Last year, during my last fit of trying to make something usable out of my previous Roget’s work, I had a realization: it would be less effort, at that point, to simply get a book scanner and produce my own clean source text. I had a couple days of internal sunk-cost-related struggles after this realization, but before too long I decided that it actually was a reasonable course of action. And I could then start digitizing my cookbooks.

I didn’t immediately act on this idea, however. As always, there were things going on in life besides my personal projects, and I still wasn’t in a place where it felt like it made semse to drop $800 on a book scanner.

Fast-forwarding to yesterday, I thought I’d check to see if they had any new models or other updates. No new models, but the current ones now had a (slightly) cheaper list price, with an additional coupon available on Amazon.

So I ordered one.

Roget Restarts

I do not plan to throw away the technical infrastructure and tooling that I created over the years. My processing toolchain has gone through many iterations, each an improvement on the last. And the most recent changes were some of the most impactful ones since the early days of this effort, because they were less focused on the source text and instead addressed the Editing Problem – an issue I had long been kicking down the road.

(An aside: briefly, the Editing Problem is my name for the fact that the most efficient data representation of the thesaurus for viewing/consumption, is close to the worst representation of it for the purposes of editing and maintenance of the corpus. But that’s another blog post.)

I might not immediately jump back into the full text processing chain, but when the scanner arrives I am definitely going to go ahead and get the scanning workflow down. I expect I’ll have to fiddle with the software a bit, because pretty much all (paper) versions of the thesaurus are in a multi-column format, with older ones being less consistent than newer ones.

Still, the 1921 edition is a slender volume compared to modern editions, so the time needed once I have a basic working setup should be minor compared to the amount of time that has gone into this so far.

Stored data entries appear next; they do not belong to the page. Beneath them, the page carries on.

-- ==== Sys2Proof/Syntax.lean ====
section
/-! DEFINITION. The commands of the PV-6412, one constructor for each row of the table of operations and events,
and the values its messages carry. -/

namespace Sys2Proof

/-- Symbol rate of a channel: 1.6, 3.2 or 6.4 Msym/s (R18). -/
inductive SymbolRate where
  | msym1_6 | msym3_2 | msym6_4
  deriving DecidableEq, Repr

/-- Symbols of a minislot: 8, 16, 32 or 64 (R18). -/
inductive MinislotSize where
  | sym8 | sym16 | sym32 | sym64
  deriving DecidableEq, Repr

/-- Abort disposition: PARTIAL, HEADER or SILENT (R19). -/
inductive Disposition where
  | withList | header | silent
  deriving DecidableEq, Repr

/-- Modulation of a burst class (section 2.5). -/
inductive Modulation where
  | qpsk | qam16 | qam64 | qam256
  deriving DecidableEq, Repr

/-- The five tables of the access pointer (section 10.3). -/
inductive TableId where
  | classes | preambles | profileCurrent | profilePrevious | profileMeta
  deriving DecidableEq, Repr

/-- A grant's five fields as a SCHEDULE carries them (section 3.1 of chapter 3). The station code 16383 marks an
open grant. -/
structure Grant where
  station : Nat
  start : BitVec 32
  length : Nat
  cls : Fin 6
  ranging : Bool
  chain : Bool
  noWriteback : Bool
  deriving DecidableEq, Repr

/-- The fields of a burst class entry (section 2.5). `guardLen` is the guard, `rho` the detection ratio, `gate` the
gate threshold, `floor` the energy floor. -/
structure ClassEntry where
  valid : Bool
  modulation : Modulation
  preamble : Fin 8
  lp : Nat
  w : Nat
  rho : Nat
  muTrain : Nat
  muTrack : Nat
  guardLen : Nat
  gate : Nat
  floor : Nat
  deriving DecidableEq, Repr

/-- One item of a TABLE PUT, in the format of its table (section 10.6). -/
inductive PutItem where
  | classEntry (e : ClassEntry)
  | pattern (qs : List Quadrant)
  | coefficient (c : Coef)
  | profileFields (offset bias : Int) (revertLimit : Nat)
  deriving DecidableEq, Repr

/-- A message of the node link: its kind byte, its tag and the bytes after its 4-byte header (R184). -/
structure Message where
  kind : Byte
  tag : Byte
  body : List Byte
  deriving DecidableEq, Repr

/-- The commands: one constructor for each row of the table of operations and events.

The rows that are requests (and TIME MARK, and a message of an unknown kind) carry the message they take: its tag
and its body, the bytes after the 4-byte header, as section 10.6 lays them out. The rows that are events of a
channel or a lane name it. A received frame is carried whole, from its destination address to its check sequence. -/
inductive Instr where
  /-- RESET_N driven low, or power-on (R15). -/
  | resetNAssert
  /-- RESET_N released (R1). -/
  | resetNRelease
  /-- An Ethernet frame arrives (R183). -/
  | frameReceived (frame : List Byte)
  /-- The node link can send a frame (R188). -/
  | frameSend
  /-- TIME MARK is taken (R5). -/
  | timeMark (tag : Byte) (body : List Byte)
  /-- The mark timeout's deadline (R9). -/
  | markTimeoutExpiry
  /-- The holdover limit's deadline (R10). -/
  | holdoverLimitExpiry
  /-- NODE SET (R194). -/
  | nodeSet (tag : Byte) (body : List Byte)
  /-- RESET NODE (R195). -/
  | resetNode (tag : Byte) (body : List Byte)
  /-- CHANNEL SET (R18). -/
  | channelSet (tag : Byte) (body : List Byte)
  /-- CHANNEL START (R20). -/
  | channelStart (tag : Byte) (body : List Byte)
  /-- CHANNEL STOP (R21). -/
  | channelStop (tag : Byte) (body : List Byte)
  /-- CHANNEL HALT (R23). -/
  | channelHalt (tag : Byte) (body : List Byte)
  /-- SCHEDULE (R38). -/
  | schedule (tag : Byte) (body : List Byte)
  /-- PROFILE BIND (R131). -/
  | profileBind (tag : Byte) (body : List Byte)
  /-- PROFILE UNBIND (R132). -/
  | profileUnbind (tag : Byte) (body : List Byte)
  /-- PROFILE REVERT (R135). -/
  | profileRevert (tag : Byte) (body : List Byte)
  /-- PROFILE CLEAR (R136). -/
  | profileClear (tag : Byte) (body : List Byte)
  /-- TABLE SEEK (R189). -/
  | tableSeek (tag : Byte) (body : List Byte)
  /-- TABLE PUT (R190). -/
  | tablePut (tag : Byte) (body : List Byte)
  /-- The next item of the PUT under way (R190). -/
  | putItem
  /-- TABLE GET (R191). -/
  | tableGet (tag : Byte) (body : List Byte)
  /-- The next item of the GET under way (R191). -/
  | getItem
  /-- DIRECTORY GET (R129). -/
  | directoryGet (tag : Byte) (body : List Byte)
  /-- STATUS GET (R193). -/
  | statusGet (tag : Byte) (body : List Byte)
  /-- A message of a kind that is not an inbound kind (R186). -/
  | unknownKind (kind : Byte) (tag : Byte) (body : List Byte)
  /-- The channel's lock line shows LOST (R24). -/
  | inputLockLost (ch : Fin 6)
  /-- The channel's lock line shows LOCKED (R25). -/
  | inputLockLocked (ch : Fin 6)
  /-- The arming event of the channel's head grant (R46). -/
  | arming (ch : Fin 6)
  /-- The lane's window-open tick (R61). -/
  | windowOpening (l : Fin 12)
  /-- The lane's search end tick (R63). -/
  | searchEnd (l : Fin 12)
  /-- A sample of the channel arrives (R60). -/
  | sampleArrival (ch : Fin 6) (re im : BitVec 12)
  /-- The lane's grant end tick (R67). -/
  | endEvent (l : Fin 12)
  /-- The lane's close count reaches 128 (R73). -/
  | closeCompletion (l : Fin 12)
  /-- The sweep's next-visit tick (R138). -/
  | sweepVisit
  /-- One period of the timebase reference clock (R1). -/
  | tick
  deriving DecidableEq, Repr

end Sys2Proof
end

I’m sure there’ll then be at least some small amount of image cleanup and/or tweaking. And then the OCR pass will happen. And then I’ll be back to machine-assisted transforms of the text.

And then there’s just the work of writing backend and client software! And that merely involves learning a completely new language for the front-end app! It’s so insane that this is where I have ended up… but I still want to make this happen, just as badly as I ever have, and I genuinely love this stuff. At least now there’s only one remaining problem: me :)

Hardware chat!

Completely unrelated to everything above, I have some new project hardware news. Since last summer I have been paring back my in-house compute resources – another thing that deserves its own blog post. But this week I added a couple of things back.

Around the beginning of summer I tried an experment of switching from using a full-fat laptop to an iPad as my primary personal computing device. This did not work out as I had wanted, due to some limitations of iOS, and I went back to using a Macbook Air. But there were things I really liked about having a tablet, especially for information consumption.

So when the 7th gen iPad Minis dropped this week I picked one up. It’s now my reading-stuff-around-the-house device and our planning-out-trips-on-mapping-apps device. And, when on camping trips, my typing-out-thoughts-into-the-notes-app device because I found a super-cute, tiny, cheap, bluetooth keyboard folio case for it.

And yesterday the new machine I ordered to take over from my old MBA as the server for my personal websites (like this one) arrived. It’s a tiny Minisforum box with a Ryzen 7000 series APU. More than enough horsepower to handle things for the next several years. I do plan to use it for other tasks down the road, but right now its job is web serving.

Last bit of compute news for now: on my TODO list for this weekend is donating more of the hardware from my years-long stint of volunteer grid computing. That’s not its own blog post, becuase it would be included in the one about be scaling back on hardware.

That’s it for now!